Betway
- Type: Subsidiary
- Industry: Online gambling
- Founded: 2006
- Headquarters: Gżira, Malta
- Key people: Anthony Werkman (CEO)
- Products: Sports betting, online casino, online poker, online bingo
- Parent: Super Group
- Website: betway.com

= Betway =

Online gambling company

Betway is a British gambling company founded in 2006. Its product offering includes sports betting, online casino, online poker, and online bingo. Business operations are led from its headquarters in Malta, alongside satellite offices in London, Guernsey, and Cape Town.

==Overview==
The Betway brand holds licenses in countries including the UK, Malta, Italy, Denmark, Spain, Belgium, Germany, Sweden, Mexico, South Africa, Portugal, Ireland, Poland, France, Argentina, and the United States. It is a member of the European Sports Security Association, the Independent Betting Adjudication Service, the Remote Gambling Association, and is accredited by international testing agency eCOGRA. Betway has a partnership with the Professional Players Federation, which promotes, protects and develops the collective interests of professional sportspeople in the UK. It is also a supporter of the Responsible Gambling Trust.

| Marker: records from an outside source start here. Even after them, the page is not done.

-- ==== Sys2Proof/Machine/Collective.lean ====
section
/-! DEFINITION. Collectives (R333 to R344): COLL, its acceptance, the plane split, the steps of each chunk, time-outs, digests and the end. -/

namespace Sys2Proof.Machine

/-! ## The record (R334) -/

structure CRec where
  group : Nat
  rank : Nat
  kind : Nat
  et : Nat
  op : Nat
  even : Bool
  trap : Bool
  digmode : Nat
  digtrap : Bool
  count : Nat
  gx : Nat
  gy : Nat
  yn : Nat
  root : Nat
  xmask : Nat
  src : Nat
  dst : Nat
  stage : Nat
  digbase : Nat
  timeout : Nat
  resv : Bool
  deriving DecidableEq, Repr

/-- The record with sB in place of its source base (R333). -/
def crecOf (img : List Byte) (base : Option DWord) : CRec :=
  let v := leNat img
  let f := fun (hi lo : Nat) => bits v hi lo
  let src := match base with | some b => b.toNat | none => f 255 192
  { group := f 15 0, rank := f 26 16, kind := f 34 32, et := f 38 35, op := f 41 39, even := bit v 42, trap := bit v 43, digmode := f 45 44, digtrap := bit v 46,
    count := f 95 64, gx := f 101 96, gy := f 106 102, yn := f 111 107, root := f 122 112, xmask := f 191 128, src := src,
    dst := (match base with | some b => (b.toNat + f 319 256 + 2 ^ 64 - f 255 192) % 2 ^ 64 | none => f 319 256), stage := f 383 320, digbase := f 447 384,
    timeout := f 463 448,
    resv := f 31 27 != 0 || f 63 47 != 0 || f 127 123 != 0 || f 479 464 != 0 || f 1023 560 != 0 || f 4095 3072 != 0 }

def CRec.cols (q : CRec) : List Nat := (List.range 64).filter (fun i => bit q.xmask i)
def CRec.n (q : CRec) : Nat := q.cols.length * (q.yn + 1)
def CRec.esz (q : CRec) : Nat := etSize q.et
def CRec.b (q : CRec) : Nat := q.count * q.esz

/-- Is a VA in the local tensor range? -/
def localTensor (pkg va : Nat) : Bool := bits va 63 56 == 0x40 && !bit va 55 && bits va 54 44 == pkg

/-- The checks of R335 with detail RECORD. -/
def CRec.bad (q : CRec) (pkg : Nat) : Bool :=
  q.resv || decide (q.kind ≥ 4) || decide (q.et ≥ 9) || decide (q.op ≥ 4) || q.digmode == 3 || q.count == 0 ||
  (q.op == 0 && (q.kind == 0 || q.kind == 2)) || (q.op != 0 && (q.kind == 1 || q.kind == 3)) || (q.op != 0 && decide (q.et < 4)) ||
  (q.digmode != 0 && q.kind != 1) || decide (q.root ≥ q.n) || !localTensor pkg q.src || !localTensor pkg q.dst || !localTensor pkg q.stage

/-- The packages of the members in rank order, from the grid table (R335): none is GRID. -/
def collMembers (s : State) (ctx : Nat) (q : CRec) : State × Option (List Nat) × Option RecRes :=
  let pos := (List.range (q.yn + 1)).flatMap (fun j => q.cols.map (fun i => (q.gx + i, q.gy + j)))
  pos.foldl (fun r xy =>
    match r with
    | (s, some ps, none) =>
      if xy.1 ≥ 64 ∨ xy.2 ≥ 32 then (s, none, none)
      else match tableRead s ctx (s.ctxReg ctx 0x30 + 2 * (64 * xy.2 + xy.1)) 2 4 with
        | (s, .ok bs) =>
          let v := leNat bs
          if !bit v 15 || bits v 14 11 != 0 || ps.contains (v % 2048) then (s, none, none) else (s, some (ps ++ [v % 2048]), none)
        | (s, e) => (s, some ps, some e)
    | r => r) (s, some [], none)

/-! ## The work of one member -/

def Coll.q (c : Coll) : CRec := crecOf c.img c.base

/-- Chunks of one contribution or slice. -/
def CRec.nb (q : CRec) : Nat := ceilDiv' q.b 65536

/-- Chunks of the output that the split assigns (R337). -/
def CRec.splitLen (q : CRec) : Nat := if q.kind = 1 then q.n * q.nb else q.nb

/-- Chunk numbers of the work: one for each slice or segment where every rank has one. -/
def CRec.chunks (q : CRec) : Nat := if q.kind = 1 ∨ q.kind = 2 then q.n * q.nb else q.nb

def CRec.len (q : CRec) (idx : Nat) : Nat := min 65536 (q.b - idx % q.nb * 65536)

/-- The plane of a chunk. -/
def Coll.plane (c : Coll) (idx : Nat) : Nat := (c.split.getD []).getD (if c.q.kind = 2 then idx % c.q.nb else idx) 0

/-- The position of a rank on a plane, and back (R337). -/
def CRec.pos (q : CRec) (p r : Nat) : Nat := if q.kind = 3 then (r + q.n - q.root) % q.n else (r + p) % q.n
def CRec.rankAt (q : CRec) (p x : Nat) : Nat := if q.kind = 3 then (x + q.root) % q.n else (x + q.n - p % q.n) % q.n

/-- Children in the heap tree. -/
def CRec.kids (q : CRec) (x : Nat) : List Nat := [2 * x + 1, 2 * x + 2].filter (fun y => decide (y < q.n))

/-- Inputs of a step: whether it takes the member's own contribution, and the positions whose chunks it takes (R337, R338). -/
def Coll.inputs (c : Coll) (k : Nat) : Bool × List Nat :=
  let q := c.q
  let idx := k / 2
  let x := q.pos (c.plane idx) c.rank
  let prev := (x + q.n - 1) % q.n
  match q.kind, k % 2 with
  | 0, 0 => (true, q.kids x)
  | 0, _ => (false, [(x - 1) / 2])
  | 1, _ => if idx / q.nb = c.rank then (true, []) else (false, [prev])
  | 2, _ => if x = (q.pos (c.plane idx) (idx / q.nb) + 1) % q.n then (true, []) else (true, [prev])
  | _, _ => if x = 0 then (true, []) else (false, [(x - 1) / 2])

/-- Steps of the member: twice the chunk number, plus 1 on the way down. -/
def Coll.keys (c : Coll) : List Nat :=
  let q := c.q
  (List.range q.chunks).flatMap (fun i =>
    match q.kind with
    | 0 => if q.pos (c.plane i) c.rank = 0 then [2 * i] else [2 * i, 2 * i + 1]
    | 3 => [2 * i + 1]
    | _ => [2 * i])

def Coll.isStep (c : Coll) (k : Nat) : Bool := c.split.isSome && c.keys.contains k

/-- A step as it stands, or fresh (R339, R341). -/
def Coll.step (c : Coll) (k : Nat) : CollStep :=
  match c.steps.find k with
  | some x => x
  | none =>
    let i := c.inputs k
    { need := b2n i.1 + i.2.length, since := if i.1 then none else some c.since }

def Coll.setStep (c : Coll) (k : Nat) (x : CollStep) : Coll := { c with steps := c.steps.ins k x }

/-- Does a step reduce (R339)? -/
def Coll.reduces (c : Coll) (k : Nat) : Bool := let i := c.inputs k; decide (2 ≤ b2n i.1 + i.2.length)

/-- Where a step reads the contribution and writes the output, as offsets from SRC and DST (R336). -/
def Coll.srcOff (c : Coll) (k : Nat) : Nat :=
  let q := c.q
  let i := k / 2
  (if q.kind = 2 then i / q.nb * q.b else 0) + i % q.nb * 65536
def Coll.dstOff (c : Coll) (k : Nat) : Nat :=
  let q := c.q
  let i := k / 2
  (if q.kind = 1 then i / q.nb * q.b else 0) + i % q.nb * 65536

/-- Does the step write DST, and to which positions does it send, in which phase (R337)? -/
def Coll.outs (c : Coll) (k : Nat) : Bool × List Nat × Nat :=
  let q := c.q
  let idx := k / 2
  let x := q.pos (c.plane idx) c.rank
  let next := (x + 1) % q.n
  match q.kind, k % 2 with
  | 0, 0 => if x = 0 then (true, q.kids x, 1) else (false, [(x - 1) / 2], 0)
  | 0, _ => (true, q.kids x, 1)
  | 1, _ => (true, if next = q.pos (c.plane idx) (idx / q.nb) then [] else [next], 0)
  | 2, _ => if x = q.pos (c.plane idx) (idx / q.nb) then (true, [], 0) else (false, [next], 0)
  | _, _ => (true, q.kids x, 1)

/-- Positions of a subtree, level by level; the first argument bounds the depth. -/
def CRec.subtree (q : CRec) : Nat → Nat → List Nat
  | 0, x => [x]
  | f + 1, x => x :: (q.kids x).flatMap (fun y => q.subtree f y)

/-- The ranks whose data a missing input stood for (R341): its subtree on the way up, the root of a broadcast, what lies outside the own subtree on the way
down of an all-reduce, the slice's rank of an all-gather, the ring segment behind it of a reduce-scatter. -/
def Coll.lostRanks (c : Coll) (k x : Nat) : List Nat :=
  let q := c.q
  let idx := k / 2
  let p := c.plane idx
  let me := q.pos p c.rank
  match q.kind, k % 2 with
  | 0, 0 => (q.subtree 12 x).map (q.rankAt p)
  | 0, _ => ((List.range q.n).filter (fun y => !(q.subtree 12 me).contains y)).map (q.rankAt p)
  | 1, _ => [idx / q.nb]
  | 2, _ =>
    let st := (q.pos p (idx / q.nb) + 1) % q.n
    ((List.range q.n).filter (fun y => decide ((y + q.n - st) % q.n < (me + q.n - st) % q.n))).map (q.rankAt p)
  | _, _ => [q.root]

/-! ## CRC-32C (R340) -/

def crc32c (bs : List Byte) : Nat :=
  (bs.foldl (fun c b => (List.range 8).foldl (fun c _ => if c % 2 = 1 then (c / 2) ^^^ 0x82F63B78 else c / 2) (c ^^^ b.toNat)) 0xFFFFFFFF) ^^^ 0xFFFFFFFF

def Coll.crc (c : Coll) : Word :=
  let q := c.q
  BitVec.ofNat 32 (crc32c (leBytes 4 q.count ++ leBytes 4 (q.et + q.op * 2 ^ 8 + q.kind * 2 ^ 16) ++ leBytes 4 q.group ++ leBytes 4 c.seq.toNat))

/-! ## Memory of a collective -/

/-- A step of a collective is paused while a page request of it is open (R341). -/
def State.collPaused (s : State) (id : Nat) : Bool := (s.prq ++ s.prqHeld).any (fun q => q.coll == some id)

def State.updColl (s : State) (id : Nat) (f : Coll → Coll) : State := { s with colls := s.colls.upd id f }

/-- A status is met: bit n of the causes is status n. -/
def State.collCause (s : State) (id n : Nat) : State := s.updColl id (fun c => { c with causes := c.causes ||| 2 ^ n })

def State.collEndNow (s : State) (id n : Nat) : State := (s.collCause id n).updColl id (fun c => { c with ended := true })

/-- Places of a range of the local tensor space. -/
def collPlaces (s : State) (c : Coll) (va n : Nat) (wr : Bool) : State × PlRes :=
  transRange { wh := 10, ctx := c.ctx, core := none, node := (s.wg c.wg).uid, kind := if wr then 5 else 4, need := if wr then needW else needR } 1
    (n / 4096 + 2) va n s

/-- A fault on SRC or DST posts a page request and pauses; with no queue it counts as answered FAIL (R117, R341). -/
def State.collFault (s : State) (c : Coll) (img : FaultImg) : State :=
  let f := s.funcOf c.ctx
  if s.prqEnabled f then
    s.prqPost { func := f, img := { img with lanes := 0xFFFFFFFF, core := c.core, pack := c.slot }, coll := some c.id }
  else s.collEndNow c.id 5

/-- Read a slot of STAGE: bytes, and whether one is poisoned; a translation fault there ends the collective with FAULT. -/
def stageRead (s : State) (c : Coll) (slot n : Nat) : State × Option (List Byte × Bool) :=
  match collPlaces s c (c.q.stage + 65536 * slot) n false with
  | (s, .ok ps) => let (s, bs, ms) := s.readPlaces ps; (s, some (bs, ms.any (fun b => b)))
  | (s, _) => (s.collEndNow c.id 5, none)

/-- Write bytes at STAGE; a translation fault there ends the collective with FAULT. -/
def stageWrite (s : State) (c : Coll) (slot : Nat) (bs : List Byte) (psn : Bool) : State × Bool :=
  match collPlaces s c (c.q.stage + 65536 * slot) bs.length true with
  | (s, .ok ps) => (s.writePlaces 0 ps bs psn, true)
  | (s, _) => (s.collEndNow c.id 5, false)

/-- The barrier object of a collective. -/
def collBar (s : State) (c : Coll) : Option (Nat × Nat) := barAt s c.wg c.ctx c.bar

/-- Bytes written before arrive at the barrier object (R336), once its member has started (R129). -/
def collArrive (s : State) (c : Coll) : State :=
  if barWaits s c.wg c.ctx c.bar then s
  else
  let s := match collBar s c with
    | some (k, o) => arriveBytes k o (c.owed / 4096 + 1) c.owed s
    | none => s
  s.updColl c.id (fun c => { c with owed := 0 })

Alongside Spin Casino, Betway is a subsidiary of its holding company, Super Group. In January 2022, Super Group listed on the New York Stock Exchange via a SPAC, and now trades as SGHC.

==Sponsorships and partnerships==
Betway has sponsored many sporting organizations, events, teams and athletes, including Manchester United, National Hockey League, South African Twenty20 Cricket League SA20, and Formula One team Williams Racing.

==World record jackpot==

In October 2015, Betway paid out €17,879,645 ($20,062,600; £13,209,300) to Jon Heywood (UK) for hitting the jackpot on Microgaming's Mega Moolah slot while playing at Betway. This was verified by Guinness World Records, at the time, as the largest ever jackpot payout in an online slot machine, subsequently surpassed in 2019.

==Regulation and compliance==

In March 2020, Betway was fined a then record £11.6m for historical failings in customer protection and anti-money laundering checks, allowing one customer to deposit over £8m and lose over £4m in a four-year period.

In the United States, Betway is present in Virginia, Colorado, Indiana, New Jersey, Iowa, Arizona, and Pennsylvania. Users in all states can also play the free Betway Big Pick app to win money without gambling.

==Casino developers==

Betway Casino offers games provided by developers such as NetEnt and Play'n GO.

==Controversies==
In 2024, Betway did not pay a price of 1.3 million Euros stating that there was a defect in their site when the client bet was correct.